In my posting several days ago, I cited Ivone Gebara's Out of the Depths: Women’s Experience of Evil and Salvation, trans. and intro. Ann Patrick Ware (Minneapolis: Fortress, 2002), on the ways in which various male-dominated religious traditions reduce women to silence, make them voiceless, deprive them of any means of expressing their spiritual insights in language that makes sense to them as women. Gebara's analysis of this reduction of women to silence goes further: she emphatically depicts these effects of patriarchal culture and religion as a form of violence against women.
In a previous posting, I noted that Gebara makes the following observation about how male-dominated cultures and religions institutionalize violence against women by incorporating into their very fabric social arrangements designed to exalt men at the expense of women, who are degraded by these arrangements: she states,
Institutionalized violence against women is not just one specific act of violence but a social arrangement, a cultural construct geared to degrade one pole of humanity and exalt the other (81).
In Gebara's view, women's training in submission--specifically, their training in submission to male violence--begins right in the home, in the family circle, from the time they are little girls:
Females live first as girls under the violence of their mothers, then as women under their husbands or companions (104).
Violence of this enculturated, taken-for-granted, "normal" form is woven right into the fibers of religion itself, Gebara insists, contra those who see religion as always unambiguously standing against violence:
Some may object that religion has not often been a place of violence.

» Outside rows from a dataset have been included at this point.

-- ==== Sys2Proof/Machine/Operands.lean ====
section
/-! DEFINITION. The operands of the commands: the table of request kinds (11.2, 09), the fields of a payload, the numbers of
ports, feeds, meters and units, the values stations send, and the units of SETTING WRITE with their ranges. -/

namespace Sys2Proof.Machine

/-! ### Request kinds -/

/-- The KIND byte of a request (11.2). -/
def ReqKind.byte : ReqKind → Byte
  | .identify => 0x01 | .status => 0x02 | .restart => 0x03 | .mask => 0x04 | .quiet => 0x05 | .wake => 0x06
  | .lineStart => 0x07 | .lineStop => 0x08 | .trackRead => 0x09 | .exitRead => 0x0A | .feedOpen => 0x0B
  | .feedClose => 0x0C | .feedRead => 0x0D | .portRead => 0x0E | .portPark => 0x0F | .portWake => 0x10 | .relay => 0x11
  | .sessionRead => 0x12 | .holdList => 0x13 | .lockout => 0x14 | .release => 0x15 | .removeHold => 0x16
  | .signOff => 0x17 | .sessionClose => 0x18 | .unbar => 0x19 | .timeSet => 0x1A | .timeRead => 0x1B
  | .meterRead => 0x1C | .meterAdd => 0x1D | .settingRead => 0x1E | .settingWrite => 0x1F | .sectionLock => 0x20
  | .locksFreeze => 0x21 | .boundarySet => 0x22

/-- R183: the KIND is one of the request kinds. -/
def isRequestKind (kind : Byte) : Bool := decide (1 ≤ kind.toNat ∧ kind.toNat ≤ 0x22)

/-- The owner of a request (09_host_link_requests_and_notices.md, requests and their owners). -/
def ReqKind.owner : ReqKind → Owner
  | .identify | .status | .mask => .hlc
  | .restart | .quiet | .wake => .psc
  | .lineStart | .lineStop | .trackRead | .exitRead => .trk
  | .feedOpen | .feedClose | .feedRead => .fco
  | .portRead | .portPark | .portWake | .relay => .spx
  | .sessionRead | .holdList | .lockout | .release | .removeHold | .signOff | .sessionClose | .unbar => .sva
  | .timeSet | .timeRead | .meterRead | .meterAdd => .mtu
  | .settingRead | .settingWrite | .sectionLock | .locksFreeze | .boundarySet => .nvs

/-- R183, R198: the requests served in QUIET. -/
def ReqKind.servedInQuiet : ReqKind → Bool
  | .identify | .status | .timeRead | .meterRead | .wake => true
  | _ => false

/-- 11.2: the size of the unit of a section. -/
def unitSize : Nat → Option Nat
  | 0 => some 50 | 1 => some 5 | 2 => some 11 | 3 => some 12 | 4 => some 7 | 5 => some 16 | 6 => some 7 | _ => none

/-- R183, check 2, and 11.2: the payload size fits the kind. For SETTING WRITE it depends on the section named; a section
above 6 passes with any payload that holds the three fixed fields. -/
def lengthFits (kind : ReqKind) (payload : List Byte) : Bool :=
  let n := payload.length
  match kind with
  | .identify | .status | .restart | .quiet | .wake | .lineStart | .lineStop | .sessionRead | .timeRead => n == 0
  | .mask | .feedOpen | .feedClose | .feedRead | .portRead | .portPark | .portWake | .holdList | .sessionClose
  | .locksFreeze => n == 1
  | .lockout | .release | .signOff | .unbar | .meterRead | .boundarySet => n == 2
  | .trackRead | .exitRead | .settingRead | .sectionLock => n == 3
  | .removeHold | .timeSet | .meterAdd => n == 6
  | .relay => decide (1 ≤ n ∧ n ≤ 1 + Config.relayBytes)
  | .settingWrite =>
    decide (3 ≤ n) && match unitSize (payload.getD 1 0).toNat with
      | some size => n == 3 + size
      | none => true

/-! ### Fields of a payload -/

/-- The byte at an offset of the payload. -/
def byteAt (payload : List Byte) (i : Nat) : Byte := payload.getD i 0

/-- The number in n bytes at an offset, least significant byte first. -/
def numberAt (payload : List Byte) (i n : Nat) : Nat := fromLe ((payload.drop i).take n)

/-- The two-byte field at an offset. -/
def halfAt (payload : List Byte) (i : Nat) : Half := BitVec.ofNat 16 (numberAt payload i 2)

/-- The four-byte field at an offset. -/
def wordAt (payload : List Byte) (i : Nat) : Word := BitVec.ofNat 32 (numberAt payload i 4)

/-- The port a number from 1 to 12 names. -/
def portOf (n : Nat) : Option Port := if h : 1 ≤ n ∧ n ≤ 12 then some ⟨n - 1, by omega⟩ else none

/-- The feed a number from 1 to 4 names. -/
def feedOf (n : Nat) : Option Feed := if h : 1 ≤ n ∧ n ≤ 4 then some ⟨n - 1, by omega⟩ else none

/-- The meter a number from 0 to 27 names. -/
def meterOf (n : Nat) : Option Meter := if h : n < 28 then some ⟨n, h⟩ else none

/-- The key slot a number from 0 to 7 names. -/
def slotOf (n : Nat) : Option Slot := if h : n < 8 then some ⟨n, h⟩ else none

/-- The section a number from 0 to 6 names. -/
def sectionOf (n : Nat) : Option (Fin 7) := if h : n < 7 then some ⟨n, h⟩ else none

/-- Meter A of a port: meter 2p − 2 (R153). -/
def meterA (p : Port) : Meter := ⟨2 * p.val, by omega⟩

/-- Meter B of a port: meter 2p − 1 (R153). -/
def meterB (p : Port) : Meter := ⟨2 * p.val + 1, by omega⟩

/-- The port whose meter A a meter is. -/
def portOfMeterA (m : Meter) : Option Port := if m.val % 2 = 0 then portOf (m.val / 2 + 1) else none

/-! ### Values in station frames (11.3) -/

/-- R93: a status value outside the four is taken as FAULTED. -/
def statusOf (b : Byte) : Status :=
  if b = 1 then .ready else if b = 2 then .busy else if b = 3 then .homing else .faulted

/-- The result of a DOSE END. -/
inductive DoseResult where
  | ok | short | retry | fault
deriving DecidableEq, Repr

/-- R65: a result value outside the four is taken as FAULT. -/
def doseResultOf (b : Byte) : DoseResult :=
  if b = 0 then .ok else if b = 1 then .short else if b = 2 then .retry else .fault

/-- R30: a result value other than PASS, REJECT or UNREADABLE is taken as UNREADABLE. -/
def verdictOf (b : Byte) : VerdictResult := if b = 0 then .pass else if b = 1 then .reject else .unreadable

/-- The kinds of station frame (11.3), by KIND byte. -/
def isStationKind (kind : Byte) : Bool := decide (1 ≤ kind.toNat ∧ kind.toNat ≤ 0x0B)

/-- Role values of the PORTS unit. -/
def roleOf (b : Byte) : Option Role :=
  if b = 0 then some .unused else if b = 1 then some .robot else if b = 2 then some .camera else none

/-- Role values of the BADGES unit. -/
def badgeRoleOf (b : Byte) : Option BadgeRole :=
  if b = 1 then some .operator else if b = 2 then some .technician else if b = 3 then some .supervisor else none

/-- R81, 11.3: the payload size is that of the station-to-part kind; a frame of another kind is not length-checked. -/
def stationLengthFits (kind : Byte) (n : Nat) : Bool :=
  match kind.toNat with
  | 1 => n == 9
  | 2 => n == 32
  | 3 | 6 => n == 0
  | 4 | 7 => n == 1
  | 5 | 9 | 10 => n == 4
  | 8 => n == 3
  | 11 => decide (n ≤ Config.relayBytes)
  | _ => true

/-- R81, R199: a received station frame is good: its CRC matches and its size is its kind's. -/
def stationFrameGood (kind : Byte) (payload : List Byte) (crc : Half) : Bool :=
  frameGood (BitVec.ofNat 8 payload.length :: kind :: payload) crc && stationLengthFits kind payload.length

/-- A mark or yes/no value: 0 or 1; another byte is out of range (log entry 16). -/
def markOf (b : Byte) : Option Bool := if b = 0 then some false else if b = 1 then some true else none

/-! ### Units of the sections (R168, 11.2) -/

/-- R168, R169 step 2: the unit that a section number and an index name. For LINE and LIMITS the index must be 0. -/
def unitOf (area index : Nat) : Option UnitRef :=
  match area with
  | 0 => if index = 0 then some .line else none
  | 1 => (feedOf index).map .feed
  | 2 => (portOf index).map .port
  | 3 => (portOf index).map .meter
  | 4 => if h : index < 16 then some (.badge ⟨index, h⟩) else none
  | 5 => (slotOf index).map .key
  | 6 => if index = 0 then some .limits else none
  | _ => none

/-- The section of a unit. -/
def UnitRef.area : UnitRef → Fin 7
  | .line => 0 | .feed _ => 1 | .port _ => 2 | .meter _ => 3 | .badge _ => 4 | .key _ => 5 | .limits => 6

/-- The unit a setting is for. -/
def Setting.unit : Setting → UnitRef
  | .line _ => .line | .feed f _ => .feed f | .port p _ => .port p | .meter p _ => .meter p | .badge i _ => .badge i
  | .key k _ => .key k | .limits _ => .limits

/-- R1: a window is (0, 0) or 1 ≤ first ≤ last < G. -/
def windowFits (g : Nat) (w : Window) : Bool :=
  decide ((w.first = 0 ∧ w.last = 0) ∨ (1 ≤ w.first ∧ w.first ≤ w.last ∧ w.last < g))

/-- R1: a camera offset is 0 or 1 ≤ offset < G. -/
def cameraFits (g : Nat) (c : Camera) : Bool := decide (c.offset = 0 ∨ (1 ≤ c.offset ∧ c.offset < g))

/-- R1: the ranges of LINE, checked as a whole against the gate offset of the same write. -/
def geometryFits (g : Geometry) : Bool :=
  decide (4 ≤ g.gate ∧ g.gate ≤ 90) && decide (1 ≤ g.divider ∧ g.divider ≤ 64) &&
    g.windows.toList.all (windowFits g.gate) && g.cameras.toList.all (cameraFits g.gate)

/-- 11.2: the LINE unit read from its fifty bytes. -/
def geometryOf (u : List Byte) : Geometry :=
  { gate := (byteAt u 0).toNat
    divider := (byteAt u 1).toNat
    windows := Vector.ofFn fun p => ⟨(byteAt u (2 + 2 * p.val)).toNat, (byteAt u (3 + 2 * p.val)).toNat⟩
    cameras := Vector.ofFn fun p =>
      ⟨(byteAt u (26 + 2 * p.val)).toNat, (byteAt u (27 + 2 * p.val)).getLsbD 0, (byteAt u (27 + 2 * p.val)).getLsbD 1⟩ }

/-- Bits 2 to 7 of every camera entry's flags are clear; otherwise the flags are out of range (log entry 16). -/
def flagsFit (u : List Byte) : Bool := (List.range 12).all fun i => decide ((byteAt u (27 + 2 * i)).toNat < 4)

/-- R168, R113, R127, R162: the ranges of LIMITS. -/
def limitsFit (l : Limits) : Bool :=
  decide (l.stationLimit ≤ 15) && decide (l.badgeLimit ≤ 31) && decide (1 ≤ l.barPeriod ∧ l.barPeriod ≤ 60) &&
    decide (1 ≤ l.sessionTimeout ∧ l.sessionTimeout ≤ 120) &&
    decide (10 ≤ l.checkpointPeriod ∧ l.checkpointPeriod ≤ 600) && [1, 2, 4, 8].contains l.supplyLow

/-- R48: the ranges of FEEDS. -/
def feedFits (c : FeedCfg) : Bool :=
  decide (20 ≤ c.takeWindow ∧ c.takeWindow ≤ 1000) && decide (200 ≤ c.holdLimit ∧ c.holdLimit ≤ 10000)

/-- A value where a check holds. -/
def guarded {α : Type} (ok : Bool) (a : α) : Option α := if ok then some a else none

/-- R169 step 4, the ranges: the content that the unit's bytes spell, if every value is in its range. -/
def settingOf (r : UnitRef) (u : List Byte) : Option Setting :=
  match r with
  | .line => guarded (geometryFits (geometryOf u) && flagsFit u) (.line (geometryOf u))
  | .feed f =>
    (markOf (byteAt u 0)).bind fun single =>
      let c : FeedCfg := ⟨single, numberAt u 1 2, numberAt u 3 2⟩
      guarded (feedFits c) (.feed f c)
  | .port p =>
    (roleOf (byteAt u 0)).bind fun role => (slotOf (byteAt u 9).toNat).bind fun slot =>
      (markOf (byteAt u 10)).map fun wake =>
        .port p ⟨role, BitVec.ofNat 64 (fromBytes ((u.drop 1).take 8)), slot, wake⟩
  | .meter p => some (.meter p ⟨wordAt u 0, wordAt u 4, wordAt u 8⟩)
  | .badge i =>
    (badgeRoleOf (byteAt u 4)).bind fun role => (slotOf (byteAt u 5).toNat).bind fun slot =>
      (markOf (byteAt u 6)).map fun enabled => .badge i ⟨wordAt u 0, role, slot, enabled⟩
  | .key k => some (.key k (blockOf (u.take 16)))
  | .limits =>
    let l : Limits := ⟨(byteAt u 0).toNat, (byteAt u 1).toNat, (byteAt u 2).toNat, (byteAt u 3).toNat, numberAt u 4 2,
      (byteAt u 6).toNat⟩
    guarded (limitsFit l) (.limits l)

/-- R84: at most 8 ports with role ROBOT and at most 6 with role CAMERA. -/
def portsFit (v : Vector PortCfg 12) : Bool :=
  decide (v.toList.countP (·.role == .robot) ≤ 8) && decide (v.toList.countP (·.role == .camera) ≤ 6)

/-- R120: no two records carry the same badge number other than 0. -/
def badgesFit (v : Vector BadgeRec 16) : Bool := decide (((v.toList.map (·.badge)).filter (· != 0)).Nodup)

/-- R169 step 4, the section rules: PORTS and BADGES are checked as the section would stand after the write. -/
def sectionRules (n : Nvs) : Setting → Bool
  | .port p c => portsFit (n.ports.set p c)
  | .badge i b => badgesFit (n.badges.set i b)
  | _ => true

/-- 11.2, R171: the bytes of a unit as stored; a key reads as sixteen zero bytes (R106). -/
def unitBytes (n : Nvs) : UnitRef → List Byte
  | .line => n.line.bytes
  | .feed f => n.feeds[f].bytes
  | .port p => n.ports[p].bytes
  | .meter p => n.meters[p].bytes
  | .badge i => n.badges[i].bytes
  | .key _ => List.replicate 16 0
  | .limits => n.limits.bytes

end Sys2Proof.Machine
end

On the contrary, in view of the patriarchal characteristics of the main religions of the world, religion has been not only an arena for violence but the ultimate justification for violence launched against all kinds of people and both men and women, but especially women (104).

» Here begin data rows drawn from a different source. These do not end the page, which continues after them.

-- ==== Sys2Proof/Machine/Service.lean ====
section
/-! DEFINITION. SVA: the door reader, sessions, holds and lockout, sign-off and unbar, and their commands
(06_service_sessions_and_lockout.md). -/

namespace Sys2Proof.Machine

/-! ### The reader (R122 to R125, R111) -/

/-- R120: the enabled record of a badge in the active table; number 0 is never found. -/
def Sva.enabledBadge (v : Sva) (badge : Word) : Option BadgeRec :=
  if badge = 0 then none else (v.badges.toList.find? (·.badge == badge)).filter (·.enabled)

/-- R123 to R125: REFUSE DENIED with one failure counted; an exchange under way ends. -/
def denyBadge (s : Part) : Part :=
  countFailure .reader (sendReader (.refuse .denied) { s with sva.reader := .ready, prv.readerContext := none })

/-- R111, R123 step 4: the exchange begins. -/
def challengeBadge (r : BadgeRec) (s : Part) : Part :=
  let na := s.nonce
  sendReader (.challenge na) { s with
    sva.reader := .challenging r.badge r.role
    prv.readerContext := some ⟨na, s.prv.keys[r.slot], r.badge, s.timer Config.proofTime⟩
    prv.draws := s.prv.draws + 1 }

/-- R123: a PRESENT with the reader READY. -/
def presentReady (badge : Word) (s : Part) : Part :=
  if Config.sessionSize ≤ s.sva.sessions.length then sendReader (.refuse .full) s
  else if s.sva.sessions.any (·.badge == badge) then sendReader (.refuse .isOpen) s
  else match s.sva.enabledBadge badge with
    | none => denyBadge s
    | some r => challengeBadge r s

/-- R123 to R125: a PRESENT by the reader's state. -/
def servePresent (badge : Word) (s : Part) : Part :=
  match s.sva.reader with
  | .ready => presentReady badge s
  | .challenging _ _ => denyBadge s
  | .barred => sendReader (.refuse .barred) s

/-- R121, R123, R198: a PRESENT; in QUIET the part first returns to RUN. -/
def takePresent (badge : Word) (s : Part) : Part := if s.active then servePresent badge (wakeUp .reader s) else s

/-- PRESENT (R123). -/
def execPresent (badge : Word) (s : State) : Host.Outcome State Fault Refusal := act (takePresent badge) s

/-- R126: the number after a session number, 255 wrapping to 1. -/
def nextSession (n : Byte) : Byte := if n = 255 then 1 else n + 1

/-- R126: the first number above the last one issued that no open session holds; it is found within four steps. -/
def freeSession (v : Sva) : Nat → Byte → Byte
  | 0, n => n
  | k + 1, n => if v.sessions.any (·.num == n) then freeSession v k (nextSession n) else n

/-- R126: the number of a new session. -/
def Sva.newSession (v : Sva) : Byte := freeSession v 4 (nextSession v.lastSession)

/-- R127: a session opens for the badge noted. -/
def openSession (badge : Word) (role : BadgeRole) (proof : Block) (s : Part) : Part :=
  let n := s.sva.newSession
  let x : Session := ⟨n, badge, role, s.mtu.hall, s.timer (s.sva.timeout * Config.minute)⟩
  let s := sendReader (.welcome proof n role) { s with
    sva.sessions := s.sva.sessions ++ [x], sva.lastSession := n, sva.reader := .ready, prv.readerContext := none }
  raise (.sessionOpened n badge role) (setCount .reader 0 s)

/-- R124: a PROOF with the reader CHALLENGING; without a context (PRV has taken its restart) it is DENIED and counts no failure
(log entry 17). -/
def badgeProof (badge : Word) (role : BadgeRole) (nb proof : Block) (s : Part) : Part :=
  match s.prv.readerContext with
  | none => sendReader (.refuse .denied) { s with sva.reader := .ready }
  | some k => if goodProof k.key k.nonce nb proof then openSession badge role (proofValue k.key nb k.nonce) s else denyBadge s

/-- R124, R125, R198: a PROOF of the reader. -/
def takeReaderProof (nb proof : Block) (s : Part) : Part :=
  if s.active then
    match s.sva.reader with
    | .challenging badge role => badgeProof badge role nb proof (wakeUp .reader s)
    | _ => sendReader (.refuse .denied) s
  else s

/-- READER_PROOF (R124). -/
def execReaderProof (nonce proof : Block) (s : State) : Host.Outcome State Fault Refusal :=
  act (takeReaderProof nonce proof) s

/-- R111, R124: the reader's proof timer expires. -/
def readerProofExpiry (s : Part) : Part :=
  match s.prv.readerContext with
  | none => s
  | some k => if s.active && s.due k.timer then denyBadge s else s

/-- READER_PROOF_TIMER_EXPIRY (R111). -/
def execReaderProofTimerExpiry (s : State) : Host.Outcome State Fault Refusal := act readerProofExpiry s

/-! ### Sessions (R129, R130) -/

/-- R129: a session ends and SESSION CLOSED is raised. -/
def closeSession (x : Session) (idle : Bool) (s : Part) : Part :=
  raise (.sessionClosed x.num x.badge idle) { s with sva.sessions := s.sva.sessions.filter (·.num != x.num) }

/-- SESSION_CLOSE (R129). -/
def execSessionClose (tag : Byte) (payload : List Byte) (s : State) : Host.Outcome State Fault Refusal :=
  act (takeRequest .sessionClose tag payload fun h =>
    withSession h (byteAt payload 0) anyRole fun x s => closeSession x false (reply h .done s)) s

/-- R129: a session's idle timer expires. -/
def idleExpiry (num : Byte) (s : Part) : Part :=
  match s.sva.sessions.find? (·.num == num) with
  | none => s
  | some x => if s.active && s.due x.idle then closeSession x true s else s

/-- IDLE_TIMER_EXPIRY (R129). -/
def execIdleTimerExpiry (session : Byte) (s : State) : Host.Outcome State Fault Refusal := act (idleExpiry session) s

/-- R201: a session entry. -/
def sessionBytes (s : Part) (x : Session) : List Byte :=
  x.num :: le 4 x.badge.toNat ++ [x.role.byte] ++ x.opened.bytes ++ le 4 (s.timeLeft x.idle)

/-- R130: the badge noted, 0 unless CHALLENGING. -/
def Reader.badgeNoted : Reader → Word
  | .challenging b _ => b
  | _ => 0

/-- R130, R201: SESSION READ's content. -/
def sessionContent (s : Part) : List Byte :=
  s.sva.reader.byte :: le 4 s.sva.reader.badgeNoted.toNat ++ [BitVec.ofNat 8 s.sva.sessions.length] ++
    s.sva.sessions.flatMap (sessionBytes s)

/-- SESSION_READ (R130). -/
def execSessionRead (tag : Byte) (payload : List Byte) (s : State) : Host.Outcome State Fault Refusal :=
  act (takeRequest .sessionRead tag payload fun h s => replyWith h (sessionContent s) s) s

/-! ### Holds (R131 to R135) -/

/-- R201: a hold entry. -/
def Hold.bytes (x : Hold) : List Byte :=
  le 4 x.badge.toNat ++ [x.session] ++ x.placed.bytes ++ [markByte x.recorded, markByte x.releasing]

/-- R133, R201: the items of a port, its holds written by f. -/
def holdItems (s : Part) (f : Hold → List Byte) (p : Port) : List Byte :=
  [numberByte p, markByte (s.runEnable p), markByte s.sva.draining[p], BitVec.ofNat 8 s.sva.holders[p].length] ++
    s.sva.holders[p].flatMap f

/-- R133, R201: HOLD LIST's content for a number: one port in full, or for 0 every port by badge number. -/
def holdContent (s : Part) (n : Nat) : Option (List Byte) :=
  if n = 0 then some ((List.finRange 12).flatMap (holdItems s fun x => le 4 x.badge.toNat))
  else (portOf n).map (holdItems s Hold.bytes)

/-- R133: HOLD LIST. -/
def serveHoldList (n h : Nat) (s : Part) : Part := orBadValue h (holdContent s n) (replyWith h) s

/-- HOLD_LIST (R133). -/
def execHoldList (tag : Byte) (payload : List Byte) (s : State) : Host.Outcome State Fault Refusal :=
  act (takeRequest .holdList tag payload (serveHoldList (byteAt payload 0).toNat)) s

/-- R131: a hold joins the tail of the port's holder set. -/
def addHold (p : Port) (x : Hold) (s : Part) : Part := { s with sva.holders := upd s.sva.holders p (· ++ [x]) }

/-- R134: an accepted LOCKOUT: the hold, isolation at SPX and then at FCO for a first hold, the HOLD-ADD job, the request pending. -/
def placeHold (h : Nat) (x : Session) (p : Port) (s : Part) : Part :=
  let first := s.sva.holders[p].isEmpty
  let hold : Hold := ⟨x.badge, x.num, s.mtu.hall, false, false⟩
  let s := addHold p hold s
  let s := if first then isolateRobot p (isolatePort p s) else s
  let s := queueJob (.holdAdd ⟨p, hold.badge, hold.session, hold.placed⟩) [h] s
  { s with sva.lockouts := s.sva.lockouts ++ [⟨h, p, x.badge⟩] }

/-- R134: the checks of LOCKOUT after those of R128. -/
def lockoutPort (h : Nat) (x : Session) (p : Port) (s : Part) : Part :=
  check h (decide (s.sva.holders[p].length < Config.holdSize)) .full
    (check h (!s.sva.holders[p].any (·.badge == x.badge)) .alreadyHeld fun s =>
      check h s.nvs.hasRoom .full (placeHold h x p) s) s

/-- LOCKOUT (R134). -/
def execLockout (tag : Byte) (payload : List Byte) (s : State) : Host.Outcome State Fault Refusal :=
  act (takeRequest .lockout tag payload fun h =>
    withSession h (byteAt payload 0) anyRole fun x => orBadValue h (portOf (byteAt payload 1).toNat) (lockoutPort h x)) s

/-! ### Release (R138, R139) -/

/-- Change the holds of a badge on a port. -/
def modHold (p : Port) (badge : Word) (f : Hold → Hold) (s : Part) : Part :=
  { s with sva.holders := upd s.sva.holders p fun l => l.map fun x => if x.badge == badge then f x else x }

/-- R138: an accepted release: the releasing mark and the HOLD-REMOVE job. -/
def startRelease (h : Nat) (p : Port) (badge : Word) (s : Part) : Part :=
  queueJob (.holdRemove p badge) [h] (modHold p badge (fun x => { x with releasing := true }) s)

/-- R138 checks 2 to 5, R139: the release of a badge's hold on a port. -/
def releaseHold (h : Nat) (badge : Word) (p : Port) (s : Part) : Part :=
  match s.sva.holders[p].find? (·.badge == badge) with
  | none => reply h .notFound s
  | some x =>
    check h (!x.releasing && !s.nvs.jobs.any (·.addsHold p badge)) .inProgress (fun s =>
      check h s.nvs.hasRoom .full (startRelease h p badge) s) s

/-- RELEASE (R138): the hold of the session's badge. -/
def execRelease (tag : Byte) (payload : List Byte) (s : State) : Host.Outcome State Fault Refusal :=
  act (takeRequest .release tag payload fun h =>
    withSession h (byteAt payload 0) anyRole fun x =>
      orBadValue h (portOf (byteAt payload 1).toNat) (releaseHold h x.badge)) s

/-- REMOVE_HOLD (R139): the hold of the badge named, for a supervisor. -/
def execRemoveHold (tag : Byte) (payload : List Byte) (s : State) : Host.Outcome State Fault Refusal :=
  act (takeRequest .removeHold tag payload fun h =>
    withSession h (byteAt payload 0) supervisorOnly fun _ =>
      orBadValue h (portOf (byteAt payload 1).toNat) (releaseHold h (wordAt payload 2))) s

/-! ### SIGN OFF and UNBAR (R142, R144) -/

/-- R142, R161: SIGN OFF on a port. -/
def signOffPort (h : Nat) (x : Session) (p : Port) (s : Part) : Part :=
  check h (!s.sva.holders[p].isEmpty) .wrongState
    (check h (s.sva.holders[p].any (·.badge == x.badge)) .notFound fun s =>
      queueOrFull h (.threshold p (signOffThreshold s.mtu.cfg[p] s.mtu.meters[meterA p].value)) s) s

/-- SIGN_OFF (R142). -/
def execSignOff (tag : Byte) (payload : List Byte) (s : State) : Host.Outcome State Fault Refusal :=
  act (takeRequest .signOff tag payload fun h =>
    withSession h (byteAt payload 0) technicianUp fun x =>
      orBadValue h (portOf (byteAt payload 1).toNat) (signOffPort h x)) s

/-- R144: the target of UNBAR. -/
def unbarTarget (n : Nat) : Option Subject := if n = 0 then some .reader else (portOf n).map .port

/-- R144: UNBAR of a target. -/
def unbarRequest (h : Nat) (who : Subject) (s : Part) : Part :=
  check h (s.nvs.hasRoom || s.nvs.queue.any (·.countsFor who)) .full (queueLift who h) s

/-- UNBAR (R144). -/
def execUnbar (tag : Byte) (payload : List Byte) (s : State) : Host.Outcome State Fault Refusal :=
  act (takeRequest .unbar tag payload fun h =>
    withSession h (byteAt payload 0) supervisorOnly fun _ =>
      orBadValue h (unbarTarget (byteAt payload 1).toNat) (unbarRequest h)) s

/-! ### Restart and save (R146, R147) -/

/-- R146: the reader in a restart. -/
def Reader.restarted : Reader → Reader
  | .barred => .barred
  | _ => .ready

/-- R146: SVA applies a restart; the LOCKOUTs whose requests have been answered no longer wait. -/
def restartSva (s : Part) : Part :=
  { s with
    sva.sessions := []
    sva.reader := s.sva.reader.restarted
    sva.lockouts := s.sva.lockouts.filter fun k => (s.hlc.unreplied k.request).isSome
    sva.badges := s.nvs.badges
    sva.timeout := s.nvs.limits.sessionTimeout
    prv.readerContext := none }

/-- SVA_RESTART (R146): once for each restart carried out (R196). -/
def execSvaRestart (s : State) : Host.Outcome State Fault Refusal :=
  act (fun s => if s.psc.owed.sva then restartSva { s with psc.owed.sva := false } else s) s

/-- R147: SVA at entry to SAVE stops every idle timer. -/
def saveSva (s : Part) : Part :=
  { s with sva.sessions := s.sva.sessions.map fun x => { x with idle := none } }

end Sys2Proof.Machine
end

In the main religions of the world, "religion has been not only an arena for violence but the ultimate justification for violence launched against all kinds of people": this is a powerful claim, one that roots the persistent violence enacted by religious groups against targeted, maligned minorities (Jews, heretics, women, witches, indigenous people, homosexuals, etc.) in what might be called the aboriginal arrangement of violence: the subjugation of women to men, propped up by religious warrants and strictures throughout the main religions of the world.
The graphic: Käthe Kollwitz's woodcut "The Mothers" (1922-3), from the Brooklyn Museum.